Based on the ante- and post-mortem findings in our case, this cat seemed to show a dilated phenotype, perhaps representative of end-stage/progression of DMCMP. Potential limitations in this report include not being able to entirely exclude underlying diseases that may have contributed to the heart disease, aside from DM, such as acromegaly; however, the clinical signs of DM were controlled on relatively low doses of insulin, which would not be typical for an acromegalic cat. Hyperthyroidism was not noted at the time the DM was diagnosed, when the TT4 was slightly subnormal. The history and clinical signs at the time HF developed months later and were not suggestive of hyperthyroidism, but TT4 measurement was not repeated then. It remains possible that the observed changes correspond to an underlying, previously subclinical HCM progressing to a more end-stage phenotype, although in this case the myofibre disarray present was only very mild, and changes such as lymphohistiocytic infiltrates were not evident.

Conclusions

The proposed DMCMP in humans has both morphological and functional alterations and can present with differing phenotypes, which may reflect differences in the underlying pathogenesis or progression. The current case report describes ante- and post-mortem findings in a previously diagnosed diabetic cat that subsequently developed HF, including histopathological evaluation of the heart.

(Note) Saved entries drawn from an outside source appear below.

/-- ETHERNET_FRAME (R361). -/
def execEthernetFrame (port ring : Nat) (tx : Bool) (frame : List (BitVec 8)) (s : State) : Out :=
  .next (
    let n := 1536 + 32 * port + 2 * ring + b2n tx
    if port < 4 ∧ ring < 16 ∧ s.bound n then
      { s with eth := mput s.eth n { frames := (mget {} s.eth n).frames ++ [frame] } }
    else s)

/-- Memory keys of the 4 KiB frames of a buffer, or the walk outcome of the first that fails. -/
def State.frames (s : State) (ctx : Nat) (need : Need) : List Nat → Except (Nat × Nat) (List Nat)
  | [] => .ok []
  | va :: vs =>
    match s.svcTrans none ctx (BitVec.ofNat 64 va) need with
    | .error o => .error (o, va)
    | .ok (key, _, _) => (s.frames ctx need vs).map (fun ks => key / 4096 * 4096 :: ks)

/-- Addresses of the frames that `n` bytes from `va` touch. -/
def pagesOf (va n : Nat) : List Nat := (List.range ((va % 4096 + n + 4095) / 4096)).map (fun i => va / 4096 * 4096 + 4096 * i)

/-- The lines of `n` bytes from byte `off` of the first of some frames: keys and lengths. -/
def frameLines : List Nat → Nat → Nat → List (Nat × Nat)
  | [], _, _ => []
  | k :: ks, off, n => linesOf (min n (4096 - off)) (k + off) (min n (4096 - off)) ++ frameLines ks 0 (n - (4096 - off))

/-- Cut bytes into the data of some lines. -/
def lineData : List (Nat × Nat) → List Byte → List (Nat × Nat × Nat)
  | [], _ => []
  | (k, n) :: ls, bs => (k, n, leNat (bs.take n)) :: lineData ls (bs.drop n)

/-- Accesses to lines as agent 48, all under way at once: their values and the first status other than 0, or none while one of them waits at
home. -/
def State.dma (s : State) (tag : Nat × Nat) (kind : MemKind) : List (Nat × Nat × Nat) → Option (List Byte × Nat) × State
  | [] => (some ([], 0), s)
  | (k, n, x) :: ls =>
    match s.ask { tag := tag, agent := hubAgent, key := k, width := n, kind := kind, ty := .b64, data := x } with
    | (.wait, s) => (none, (s.dma tag kind ls).2)
    | (r, s) =>
      let (v, st) := match r with | .done v _ => (v, 0) | .failed c => (0, c) | _ => (0, 2)
      let (o, s) := s.dma tag kind ls
      (o.map (fun p => (leBytes n v ++ p.1, if st ≠ 0 then st else p.2)), s)

/-- A lease permits a command's blocks. -/
def inLease (lo hi lba count : Nat) : Bool := decide (1 ≤ count) && decide (lo ≤ lba) && decide (lba + count - 1 ≤ hi)

/-- Post a completion of a lease: command id and status. -/
def State.nvmePost (s : State) (lease cid status : Nat) : State :=
  { s with leases := mupd s.leases lease (fun l => { l with posted := l.posted ++ [(cid, status)] }) }

/-- A command moves data through its buffer. -/
def nvmeMoves : NvmeOp → Bool
  | .read | .write => true
  | _ => false

/-- A command names blocks. -/
def nvmeRanged : NvmeOp → Bool
  | .flush => false
  | _ => true

/-- NVME_SUBMISSION (R363): the bound I/O core checks a leased command, translates and pins its pages, and forwards it. A revoked
lease takes no more commands (R370). -/
def execNvmeSubmission (lease : Nat) (cmd : NvmeCmd) (s : State) : Out :=
  .next (match mfind s.leases lease with
    | none => s
    | some l =>
      if s.mgmt.cfg.flash || l.revoked || !(s.bound l.queue) then s
      else if !(l.ops.contains cmd.op) then s.nvmePost lease cmd.cid 0x01
      else if nvmeRanged cmd.op && !(inLease l.lo l.hi cmd.lba cmd.count) then s.nvmePost lease cmd.cid 0x80
      else match s.frames l.ctx (if cmd.op == .read then .w else .r) (if nvmeMoves cmd.op then pagesOf cmd.buf cmd.bytes else []) with
        | .error (_, va) =>
          (s.nvmePost lease cmd.cid 0x04).notify { kind := 1, ctx := l.ctx, body := [(4, 0), (4, 0), (8, 0), (8, va)] }
        | .ok ks => { s with leases := mupd s.leases lease (fun l => { l with drive := l.drive ++ [(cmd, ks)] }) })
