-- ==== Sys2Proof/Machine/Dispatch.lean ====
section
/-! DEFINITION. Machine/Dispatch.lean: one arm per instruction, each a direct call of its meaning. -/

namespace Sys2Proof.Machine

The authors would like to raise the question of whether feline diabetic cardiomyopathy exists as a syndrome, and to suggest that further investigations into any association between the two conditions are warranted. Such further investigation would ideally require a prospective observational study, with sequential monitoring of both DM and cardiac function, ultimately with post-mortem examination and histopathological analysis at the end stage – although, as with humans, progression is obviously difficult to study histologically as samples tend to be predominantly from end-stage disease, thereby missing early or intermediate stages of the disease.